> What to work on
Scan the entries that follow and copy out every line containing "seen".

> Extracted data

/-! ### modCurThread -/

@[simp] theorem modCurThread_dcc (s : State) (f : Thread → Thread) : (modCurThread s f).dcc = s.dcc := rfl
@[simp] theorem modCurThread_agenda (s : State) (f : Thread → Thread) : (modCurThread s f).agenda = s.agenda := rfl
@[simp] theorem modCurThread_focus (s : State) (f : Thread → Thread) : (modCurThread s f).focus = s.focus := rfl
@[simp] theorem modCurThread_fresh (s : State) (f : Thread → Thread) : (modCurThread s f).fresh = s.fresh := rfl
@[simp] theorem modCurThread_serial (s : State) (f : Thread → Thread) : (modCurThread s f).serial = s.serial := rfl
@[simp] theorem modCurThread_columns (s : State) (f : Thread → Thread) : (modCurThread s f).columns = s.columns := rfl
@[simp] theorem modCurThread_vwords (s : State) (f : Thread → Thread) : (modCurThread s f).vwords = s.vwords := rfl
@[simp] theorem modCurThread_releases (s : State) (f : Thread → Thread) : (modCurThread s f).releases = s.releases := rfl
@[simp] theorem modCurThread_mem (s : State) (f : Thread → Thread) : (modCurThread s f).mem = s.mem := rfl
@[simp] theorem modCurThread_memBad (s : State) (f : Thread → Thread) : (modCurThread s f).memBad = s.memBad := rfl
@[simp] theorem modCurThread_reqs (s : State) (f : Thread → Thread) : (modCurThread s f).reqs = s.reqs := rfl
@[simp] theorem modCurThread_sync (s : State) (f : Thread → Thread) : (modCurThread s f).sync = s.sync := rfl
@[simp] theorem modCurThread_known (s : State) (f : Thread → Thread) : (modCurThread s f).known = s.known := rfl
@[simp] theorem modCurThread_seen (s : State) (f : Thread → Thread) : (modCurThread s f).seen = s.seen := rfl
@[simp] theorem modCurThread_fenced (s : State) (f : Thread → Thread) : (modCurThread s f).fenced = s.fenced := rfl
@[simp] theorem modCurThread_ranks (s : State) (f : Thread → Thread) : (modCurThread s f).ranks = s.ranks := rfl
@[simp] theorem modCurThread_scToken (s : State) (f : Thread → Thread) : (modCurThread s f).scToken = s.scToken := rfl
@[simp] theorem modCurThread_scDone (s : State) (f : Thread → Thread) : (modCurThread s f).scDone = s.scDone := rfl
@[simp] theorem modCurThread_scAt (s : State) (f : Thread → Thread) : (modCurThread s f).scAt = s.scAt := rfl
@[simp] theorem modCurThread_walks (s : State) (f : Thread → Thread) : (modCurThread s f).walks = s.walks := rfl
@[simp] theorem modCurThread_tlb (s : State) (f : Thread → Thread) : (modCurThread s f).tlb = s.tlb := rfl
@[simp] theorem modCurThread_dieOut (s : State) (f : Thread → Thread) : (modCurThread s f).dieOut = s.dieOut := rfl
@[simp] theorem modCurThread_ctxs (s : State) (f : Thread → Thread) : (modCurThread s f).ctxs = s.ctxs := rfl
@[simp] theorem modCurThread_summit (s : State) (f : Thread → Thread) : (modCurThread s f).summit = s.summit := rfl
@[simp] theorem modCurThread_revs (s : State) (f : Thread → Thread) : (modCurThread s f).revs = s.revs := rfl
@[simp] theorem modCurThread_queueOwner (s : State) (f : Thread → Thread) : (modCurThread s f).queueOwner = s.queueOwner := rfl
@[simp] theorem modCurThread_counters (s : State) (f : Thread → Thread) : (modCurThread s f).counters = s.counters := rfl
@[simp] theorem modCurThread_counterOwner (s : State) (f : Thread → Thread) : (modCurThread s f).counterOwner = s.counterOwner := rfl
@[simp] theorem modCurThread_queues (s : State) (f : Thread → Thread) : (modCurThread s f).queues = s.queues := rfl
@[simp] theorem modCurThread_lastQueue (s : State) (f : Thread → Thread) : (modCurThread s f).lastQueue = s.lastQueue := rfl
@[simp] theorem modCurThread_rings (s : State) (f : Thread → Thread) : (modCurThread s f).rings = s.rings := rfl
@[simp] theorem modCurThread_launches (s : State) (f : Thread → Thread) : (modCurThread s f).launches = s.launches := rfl
@[simp] theorem modCurThread_places (s : State) (f : Thread → Thread) : (modCurThread s f).places = s.places := rfl
@[simp] theorem modCurThread_saved (s : State) (f : Thread → Thread) : (modCurThread s f).saved = s.saved := rfl
@[simp] theorem modCurThread_graphs (s : State) (f : Thread → Thread) : (modCurThread s f).graphs = s.graphs := rfl
@[simp] theorem modCurThread_chanOwner (s : State) (f : Thread → Thread) : (modCurThread s f).chanOwner = s.chanOwner := rfl
@[simp] theorem modCurThread_fireOwner (s : State) (f : Thread → Thread) : (modCurThread s f).fireOwner = s.fireOwner := rfl
@[simp] theorem modCurThread_vfOwner (s : State) (f : Thread → Thread) : (modCurThread s f).vfOwner = s.vfOwner := rfl
@[simp] theorem modCurThread_copies (s : State) (f : Thread → Thread) : (modCurThread s f).copies = s.copies := rfl
@[simp] theorem modCurThread_slots (s : State) (f : Thread → Thread) : (modCurThread s f).slots = s.slots := rfl
@[simp] theorem modCurThread_fires (s : State) (f : Thread → Thread) : (modCurThread s f).fires = s.fires := rfl
@[simp] theorem modCurThread_fabChans (s : State) (f : Thread → Thread) : (modCurThread s f).fabChans = s.fabChans := rfl
@[simp] theorem modCurThread_fabPorts (s : State) (f : Thread → Thread) : (modCurThread s f).fabPorts = s.fabPorts := rfl
@[simp] theorem modCurThread_linkUp (s : State) (f : Thread → Thread) : (modCurThread s f).linkUp = s.linkUp := rfl
@[simp] theorem modCurThread_notifies (s : State) (f : Thread → Thread) : (modCurThread s f).notifies = s.notifies := rfl
@[simp] theorem modCurThread_box (s : State) (f : Thread → Thread) : (modCurThread s f).box = s.box := rfl
@[simp] theorem modCurThread_ljSeq (s : State) (f : Thread → Thread) : (modCurThread s f).ljSeq = s.ljSeq := rfl
@[simp] theorem modCurThread_ljState (s : State) (f : Thread → Thread) : (modCurThread s f).ljState = s.ljState := rfl
@[simp] theorem modCurThread_layout (s : State) (f : Thread → Thread) : (modCurThread s f).layout = s.layout := rfl
@[simp] theorem modCurThread_staged (s : State) (f : Thread → Thread) : (modCurThread s f).staged = s.staged := rfl
@[simp] theorem modCurThread_committed (s : State) (f : Thread → Thread) : (modCurThread s f).committed = s.committed := rfl
@[simp] theorem modCurThread_partsOut (s : State) (f : Thread → Thread) : (modCurThread s f).partsOut = s.partsOut := rfl
@[simp] theorem modCurThread_swapAsks (s : State) (f : Thread → Thread) : (modCurThread s f).swapAsks = s.swapAsks := rfl
@[simp] theorem modCurThread_boot (s : State) (f : Thread → Thread) : (modCurThread s f).boot = s.boot := rfl
@[simp] theorem modCurThread_flash (s : State) (f : Thread → Thread) : (modCurThread s f).flash = s.flash := rfl
@[simp] theorem modCurThread_fwVersion (s : State) (f : Thread → Thread) : (modCurThread s f).fwVersion = s.fwVersion := rfl
@[simp] theorem modCurThread_fwDigest (s : State) (f : Thread → Thread) : (modCurThread s f).fwDigest = s.fwDigest := rfl
@[simp] theorem modCurThread_featcap (s : State) (f : Thread → Thread) : (modCurThread s f).featcap = s.featcap := rfl
@[simp] theorem modCurThread_featsel (s : State) (f : Thread → Thread) : (modCurThread s f).featsel = s.featsel := rfl
@[simp] theorem modCurThread_lmsLeaf (s : State) (f : Thread → Thread) : (modCurThread s f).lmsLeaf = s.lmsLeaf := rfl
@[simp] theorem modCurThread_limit (s : State) (f : Thread → Thread) : (modCurThread s f).limit = s.limit := rfl
@[simp] theorem modCurThread_limitNext (s : State) (f : Thread → Thread) : (modCurThread s f).limitNext = s.limitNext := rfl
@[simp] theorem modCurThread_meters (s : State) (f : Thread → Thread) : (modCurThread s f).meters = s.meters := rfl
@[simp] theorem modCurThread_scrubbed (s : State) (f : Thread → Thread) : (modCurThread s f).scrubbed = s.scrubbed := rfl
@[simp] theorem modCurThread_uncorrected (s : State) (f : Thread → Thread) : (modCurThread s f).uncorrected = s.uncorrected := rfl
@[simp] theorem modCurThread_gateBad (s : State) (f : Thread → Thread) : (modCurThread s f).gateBad = s.gateBad := rfl
@[simp] theorem modCurThread_rootEvent (s : State) (f : Thread → Thread) : (modCurThread s f).rootEvent = s.rootEvent := rfl
@[simp] theorem modCurThread_hostRead (s : State) (f : Thread → Thread) : (modCurThread s f).hostRead = s.hostRead := rfl
@[simp] theorem modCurThread_hostPoison (s : State) (f : Thread → Thread) : (modCurThread s f).hostPoison = s.hostPoison := rfl

/-! ### modCtx -/

@[simp] theorem modCtx_dcc (s : State) (n : Nat) (f : Ctx → Ctx) : (modCtx s n f).dcc = s.dcc := rfl
@[simp] theorem modCtx_agenda (s : State) (n : Nat) (f : Ctx → Ctx) : (modCtx s n f).agenda = s.agenda := rfl
@[simp] theorem modCtx_focus (s : State) (n : Nat) (f : Ctx → Ctx) : (modCtx s n f).focus = s.focus := rfl
@[simp] theorem modCtx_fresh (s : State) (n : Nat) (f : Ctx → Ctx) : (modCtx s n f).fresh = s.fresh := rfl
@[simp] theorem modCtx_serial (s : State) (n : Nat) (f : Ctx → Ctx) : (modCtx s n f).serial = s.serial := rfl
@[simp] theorem modCtx_tiles (s : State) (n : Nat) (f : Ctx → Ctx) : (modCtx s n f).tiles = s.tiles := rfl
@[simp] theorem modCtx_columns (s : State) (n : Nat) (f : Ctx → Ctx) : (modCtx s n f).columns = s.columns := rfl
@[simp] theorem modCtx_vwords (s : State) (n : Nat) (f : Ctx → Ctx) : (modCtx s n f).vwords = s.vwords := rfl
@[simp] theorem modCtx_releases (s : State) (n : Nat) (f : Ctx → Ctx) : (modCtx s n f).releases = s.releases := rfl
@[simp] theorem modCtx_mem (s : State) (n : Nat) (f : Ctx → Ctx) : (modCtx s n f).mem = s.mem := rfl
@[simp] theorem modCtx_memBad (s : State) (n : Nat) (f : Ctx → Ctx) : (modCtx s n f).memBad = s.memBad := rfl
@[simp] theorem modCtx_reqs (s : State) (n : Nat) (f : Ctx → Ctx) : (modCtx s n f).reqs = s.reqs := rfl
@[simp] theorem modCtx_sync (s : State) (n : Nat) (f : Ctx → Ctx) : (modCtx s n f).sync = s.sync := rfl
@[simp] theorem modCtx_known (s : State) (n : Nat) (f : Ctx → Ctx) : (modCtx s n f).known = s.known := rfl
@[simp] theorem modCtx_seen (s : State) (n : Nat) (f : Ctx → Ctx) : (modCtx s n f).seen = s.seen := rfl
@[simp] theorem modCtx_fenced (s : State) (n : Nat) (f : Ctx → Ctx) : (modCtx s n f).fenced = s.fenced := rfl
@[simp] theorem modCtx_ranks (s : State) (n : Nat) (f : Ctx → Ctx) : (modCtx s n f).ranks = s.ranks := rfl
@[simp] theorem modCtx_scToken (s : State) (n : Nat) (f : Ctx → Ctx) : (modCtx s n f).scToken = s.scToken := rfl
@[simp] theorem modCtx_scDone (s : State) (n : Nat) (f : Ctx → Ctx) : (modCtx s n f).scDone = s.scDone := rfl
@[simp] theorem modCtx_scAt (s : State) (n : Nat) (f : Ctx → Ctx) : (modCtx s n f).scAt = s.scAt := rfl
@[simp] theorem modCtx_walks (s : State) (n : Nat) (f : Ctx → Ctx) : (modCtx s n f).walks = s.walks := rfl
@[simp] theorem modCtx_tlb (s : State) (n : Nat) (f : Ctx → Ctx) : (modCtx s n f).tlb = s.tlb := rfl
@[simp] theorem modCtx_dieOut (s : State) (n : Nat) (f : Ctx → Ctx) : (modCtx s n f).dieOut = s.dieOut := rfl
@[simp] theorem modCtx_summit (s : State) (n : Nat) (f : Ctx → Ctx) : (modCtx s n f).summit = s.summit := rfl
@[simp] theorem modCtx_revs (s : State) (n : Nat) (f : Ctx → Ctx) : (modCtx s n f).revs = s.revs := rfl
@[simp] theorem modCtx_queueOwner (s : State) (n : Nat) (f : Ctx → Ctx) : (modCtx s n f).queueOwner = s.queueOwner := rfl
@[simp] theorem modCtx_counters (s : State) (n : Nat) (f : Ctx → Ctx) : (modCtx s n f).counters = s.counters := rfl
@[simp] theorem modCtx_counterOwner (s : State) (n : Nat) (f : Ctx → Ctx) : (modCtx s n f).counterOwner = s.counterOwner := rfl
@[simp] theorem modCtx_queues (s : State) (n : Nat) (f : Ctx → Ctx) : (modCtx s n f).queues = s.queues := rfl
@[simp] theorem modCtx_lastQueue (s : State) (n : Nat) (f : Ctx → Ctx) : (modCtx s n f).lastQueue = s.lastQueue := rfl
@[simp] theorem modCtx_rings (s : State) (n : Nat) (f : Ctx → Ctx) : (modCtx s n f).rings = s.rings := rfl
@[simp] theorem modCtx_launches (s : State) (n : Nat) (f : Ctx → Ctx) : (modCtx s n f).launches = s.launches := rfl
@[simp] theorem modCtx_places (s : State) (n : Nat) (f : Ctx → Ctx) : (modCtx s n f).places = s.places := rfl
@[simp] theorem modCtx_saved (s : State) (n : Nat) (f : Ctx → Ctx) : (modCtx s n f).saved = s.saved := rfl
@[simp] theorem modCtx_graphs (s : State) (n : Nat) (f : Ctx → Ctx) : (modCtx s n f).graphs = s.graphs := rfl
@[simp] theorem modCtx_chanOwner (s : State) (n : Nat) (f : Ctx → Ctx) : (modCtx s n f).chanOwner = s.chanOwner := rfl
@[simp] theorem modCtx_fireOwner (s : State) (n : Nat) (f : Ctx → Ctx) : (modCtx s n f).fireOwner = s.fireOwner := rfl
@[simp] theorem modCtx_vfOwner (s : State) (n : Nat) (f : Ctx → Ctx) : (modCtx s n f).vfOwner = s.vfOwner := rfl
@[simp] theorem modCtx_copies (s : State) (n : Nat) (f : Ctx → Ctx) : (modCtx s n f).copies = s.copies := rfl
@[simp] theorem modCtx_slots (s : State) (n : Nat) (f : Ctx → Ctx) : (modCtx s n f).slots = s.slots := rfl
@[simp] theorem modCtx_fires (s : State) (n : Nat) (f : Ctx → Ctx) : (modCtx s n f).fires = s.fires := rfl
@[simp] theorem modCtx_fabChans (s : State) (n : Nat) (f : Ctx → Ctx) : (modCtx s n f).fabChans = s.fabChans := rfl
@[simp] theorem modCtx_fabPorts (s : State) (n : Nat) (f : Ctx → Ctx) : (modCtx s n f).fabPorts = s.fabPorts := rfl
@[simp] theorem modCtx_linkUp (s : State) (n : Nat) (f : Ctx → Ctx) : (modCtx s n f).linkUp = s.linkUp := rfl
@[simp] theorem modCtx_notifies (s : State) (n : Nat) (f : Ctx → Ctx) : (modCtx s n f).notifies = s.notifies := rfl
@[simp] theorem modCtx_box (s : State) (n : Nat) (f : Ctx → Ctx) : (modCtx s n f).box = s.box := rfl
@[simp] theorem modCtx_ljSeq (s : State) (n : Nat) (f : Ctx → Ctx) : (modCtx s n f).ljSeq = s.ljSeq := rfl
@[simp] theorem modCtx_ljState (s : State) (n : Nat) (f : Ctx → Ctx) : (modCtx s n f).ljState = s.ljState := rfl
@[simp] theorem modCtx_layout (s : State) (n : Nat) (f : Ctx → Ctx) : (modCtx s n f).layout = s.layout := rfl
@[simp] theorem modCtx_staged (s : State) (n : Nat) (f : Ctx → Ctx) : (modCtx s n f).staged = s.staged := rfl
@[simp] theorem modCtx_committed (s : State) (n : Nat) (f : Ctx → Ctx) : (modCtx s n f).committed = s.committed := rfl
@[simp] theorem modCtx_partsOut (s : State) (n : Nat) (f : Ctx → Ctx) : (modCtx s n f).partsOut = s.partsOut := rfl
@[simp] theorem modCtx_swapAsks (s : State) (n : Nat) (f : Ctx → Ctx) : (modCtx s n f).swapAsks = s.swapAsks := rfl
@[simp] theorem modCtx_boot (s : State) (n : Nat) (f : Ctx → Ctx) : (modCtx s n f).boot = s.boot := rfl
@[simp] theorem modCtx_flash (s : State) (n : Nat) (f : Ctx → Ctx) : (modCtx s n f).flash = s.flash := rfl
@[simp] theorem modCtx_fwVersion (s : State) (n : Nat) (f : Ctx → Ctx) : (modCtx s n f).fwVersion = s.fwVersion := rfl
@[simp] theorem modCtx_fwDigest (s : State) (n : Nat) (f : Ctx → Ctx) : (modCtx s n f).fwDigest = s.fwDigest := rfl
@[simp] theorem modCtx_featcap (s : State) (n : Nat) (f : Ctx → Ctx) : (modCtx s n f).featcap = s.featcap := rfl
@[simp] theorem modCtx_featsel (s : State) (n : Nat) (f : Ctx → Ctx) : (modCtx s n f).featsel = s.featsel := rfl
@[simp] theorem modCtx_lmsLeaf (s : State) (n : Nat) (f : Ctx → Ctx) : (modCtx s n f).lmsLeaf = s.lmsLeaf := rfl
@[simp] theorem modCtx_limit (s : State) (n : Nat) (f : Ctx → Ctx) : (modCtx s n f).limit = s.limit := rfl
@[simp] theorem modCtx_limitNext (s : State) (n : Nat) (f : Ctx → Ctx) : (modCtx s n f).limitNext = s.limitNext := rfl
@[simp] theorem modCtx_meters (s : State) (n : Nat) (f : Ctx → Ctx) : (modCtx s n f).meters = s.meters := rfl
@[simp] theorem modCtx_scrubbed (s : State) (n : Nat) (f : Ctx → Ctx) : (modCtx s n f).scrubbed = s.scrubbed := rfl
@[simp] theorem modCtx_uncorrected (s : State) (n : Nat) (f : Ctx → Ctx) : (modCtx s n f).uncorrected = s.uncorrected := rfl
@[simp] theorem modCtx_gateBad (s : State) (n : Nat) (f : Ctx → Ctx) : (modCtx s n f).gateBad = s.gateBad := rfl
@[simp] theorem modCtx_rootEvent (s : State) (n : Nat) (f : Ctx → Ctx) : (modCtx s n f).rootEvent = s.rootEvent := rfl
@[simp] theorem modCtx_hostRead (s : State) (n : Nat) (f : Ctx → Ctx) : (modCtx s n f).hostRead = s.hostRead := rfl
@[simp] theorem modCtx_hostPoison (s : State) (n : Nat) (f : Ctx → Ctx) : (modCtx s n f).hostPoison = s.hostPoison := rfl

> Answer for the task
@[simp] theorem modCurThread_seen (s : State) (f : Thread → Thread) : (modCurThread s f).seen = s.seen := rfl
@[simp] theorem modCtx_seen (s : State) (n : Nat) (f : Ctx → Ctx) : (modCtx s n f).seen = s.seen := rfl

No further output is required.